TASK: Transcribe the records word for word, beginning with the first line and ending with the line that contains "op := 0xB, zero"; include nothing else.

RECORDS PROVIDED:
-- ==== Sys2Proof/Tests/Slice0.lean ====
section
/-! SUPPORT. Tests: ill-formed words, decoded words, test vectors of 95_test_vectors.md (each names its row), and for
every statement with hypotheses a witness that meets them. Expected values are the spec's, none is the model's own
answer. -/

-- One test after the other: elaborated side by side, every test that asks the kernel holds a thread of its own.
set_option Elab.async false

namespace Sys2Proof.Tests

open Sys2Proof Sys2Proof.Machine

/-! ### Well-formedness: one ill-formed term per check (rule R73) -/

theorem test_wf_refuses_selector : ({ op := 0xB, zero := 0, imm8 := 0 } : CommandFields).wf = false := by decide +kernel
theorem test_wf_refuses_reserved_bits : ({ op := 0x6, zero := 1, imm8 := 0 } : CommandFields).wf = false := by decide +kernel
theorem test_wf_refuses_immediate : ({ op := 0x7, zero := 0, imm8 := 0xA5 } : CommandFields).wf = false := by decide +kernel
theorem test_wf_accepts_send : ({ op := 0x6, zero := 0, imm8 := 0xFF } : CommandFields).wf = true := by decide +kernel

/-! ### Decoding: words written out bit by bit from rules R70 and R72, and the illegal words of section 2.8 -/

theorem test_decode_init : decodeWord 0b0001000000000000 = .ok .init := by rfl
theorem test_decode_poll : decodeWord 0b0010000000000000 = .ok .poll := by rfl
theorem test_decode_tcalc : decodeWord 0b0011000000000000 = .ok .tcalc := by rfl
theorem test_decode_decode : decodeWord 0b0100000000000000 = .ok .decode := by rfl
theorem test_decode_errclr : decodeWord 0b0101000000000000 = .ok .errclr := by rfl
theorem test_decode_send : decodeWord 0b0110000010100101 = .ok (.send 0b10100101) := by rfl
theorem test_decode_recv : decodeWord 0b0111000000000000 = .ok .recv := by rfl
theorem test_decode_addrack : decodeWord 0b1000000000000000 = .ok .addrack := by rfl
theorem test_decode_stopack : decodeWord 0b1001000000000000 = .ok .stopack := by rfl
theorem test_decode_stopclr : decodeWord 0b1010000000000000 = .ok .stopclr := by rfl

/-- Section 2.8: the illegal words of the table, and rule R73's name for what is wrong with each. -/
theorem test_decode_illegal :
    ([0x0000, 0x1001, 0x2100, 0x6100, 0x6FFF, 0x70A5, 0xB000, 0xF000, 0xFFFF].map
      (fun w => decodeTableWord 16 w)) = List.replicate 9 none ∧
    illegalReason 0x0000 = .reservedSelector ∧ illegalReason 0x6100 = .reservedBits ∧
    illegalReason 0x70A5 = .unexpectedImmediate := by decide +kernel

/-- Rule R86: the textual form. -/
theorem test_text_send : (Instr.send 0xA5).text = "SEND #0xA5" ∧ Instr.stopclr.text = "STOPCLR" := by decide +kernel

/-! ### States and what is looked at -/

/-- The bus engine sets one register just before an access; the peripheral then obeys the premises. -/
def sets (r : Reg) (v : Word) : EnvMove := { EnvMove.quiet with engine := [(r, v)] }

/-- A state in phase `Ready` with these moves around its next accesses. -/
def ready (env : List EnvMove) : State :=
  { State.reset with block := { State.reset.block with phase := .ready }, env := env }

/-- A state in phase `Unconfigured` with a BusMode, a clock and a frequency on the inputs, and these moves. -/
def fresh (fast duty : Bool) (clock freq : BitVec 32) (addr : BitVec 7) (env : List EnvMove) : State :=
  { State.reset with
    inputs := { Inputs.zero with
      cfgModeFast := fast, cfgModeDuty := duty, cfgClockHz := clock, cfgFreqHz := freq, cfgOwnAddr := addr }
    env := env }

/-- A part of the next state of an outcome. -/
def look {α : Type} (f : State → α) : Host.Outcome State Fault Refusal → Option α
  | .next t => some (f t)
  | .fault _ => none
  | .refused _ => none

/-- The accesses made and the result record. -/
def seen (o : Host.Outcome State Fault Refusal) : Option (List Access × Result) :=
  look (fun t => (t.trace, t.result)) o

/-! ### INIT -/

/-- Program P6, step 3: the peripheral is found enabled, with `ACK` and the unnamed bit 7 set. -/
theorem test_init_acknowledges_after_enable :
    seen (exec .init (fresh false false 8000000 100000 0x7F
      (sets .CR 0x0481 :: List.replicate 8 EnvMove.quiet))) =
    some ([.read .CR 0x0481, .write .CR 0x0080, .write .TRISE 0x0009, .write .CCR 0x0028, .read .CR 0x0080,
      .write .CR 0x0081, .read .CR 0x0081, .write .CR 0x04C1, .write .OAR 0x00FE],
      { Result.zero with triseN := 9, divN := 40 }) := by decide +kernel

/-- Section 2.1, row 30: the divisor does not fit; no access, and the result carries the values. -/
theorem test_init_overflow_before_any_access :
    seen (exec .init (fresh false false 36000000 1 0x42 [])) =
    some ([], { Result.zero with status := .fault, code := 3, triseN := 37, divN := 18000000 }) := by decide +kernel

/-! ### POLL -/

/-- Section 2.7, row 9: an overrun beside a received byte. -/
theorem test_poll_reports_error_and_byte :
    (look (fun t => (t.trace, t.result, t.sink))
      (exec .poll (ready [sets .SR1 0x0840, sets .SR1 0x0840, sets .SR1 0x0040, sets .SR2 0x0002,
        sets .DR 0x0077]))) =
    some ([.read .SR1 0x0840, .write .SR1 0x0040, .read .SR1 0x0040, .read .SR2 0x0002, .read .DR 0x0077],
      { Result.zero with event := 3, errs := 0x08, rxValid := true, rxByte := 0x77 }, [0x77]) := by decide +kernel

/-- Section 2.7, row 4, with `tx_data` presented only before the write's predecessor (rule R176). -/
theorem test_poll_samples_tx_data_late :
    seen (exec .poll (ready [sets .SR1 0x0082, sets .SR1 0x0082, { sets .SR2 0x0006 with tx := some 0x3C },
      EnvMove.quiet])) =
    some ([.read .SR1 0x0082, .read .SR1 0x0082, .read .SR2 0x0006, .write .DR 0x003C],
      { Result.zero with event := 2, txReq := true, txFirst := true }) := by decide +kernel

/-! ### TCALC -/

/-- Section 2.1, row 9: 8 * 300 / 1000 is 2, the floor of 2.4. -/
theorem test_tcalc_fast_floor :
    seen (exec .tcalc (fresh true false 8000000 400000 0 [])) =
    some ([], { Result.zero with triseN := 3, divN := 6, fs := true }) := by decide +kernel

/-- Section 2.1, row 29: the mode is checked before the frequency. -/
theorem test_tcalc_mode_before_frequency :
    seen (exec .tcalc (fresh false true 36000000 400001 0 [])) =
    some ([], { Result.zero with status := .refused, code := 4 }) := by decide +kernel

EXERCISE RESPONSE:
-- ==== Sys2Proof/Tests/Slice0.lean ====
section
/-! SUPPORT. Tests: ill-formed words, decoded words, test vectors of 95_test_vectors.md (each names its row), and for
every statement with hypotheses a witness that meets them. Expected values are the spec's, none is the model's own
answer. -/

-- One test after the other: elaborated side by side, every test that asks the kernel holds a thread of its own.
set_option Elab.async false

namespace Sys2Proof.Tests

open Sys2Proof Sys2Proof.Machine

/-! ### Well-formedness: one ill-formed term per check (rule R73) -/

theorem test_wf_refuses_selector : ({ op := 0xB, zero := 0, imm8 := 0 } : CommandFields).wf = false := by decide +kernel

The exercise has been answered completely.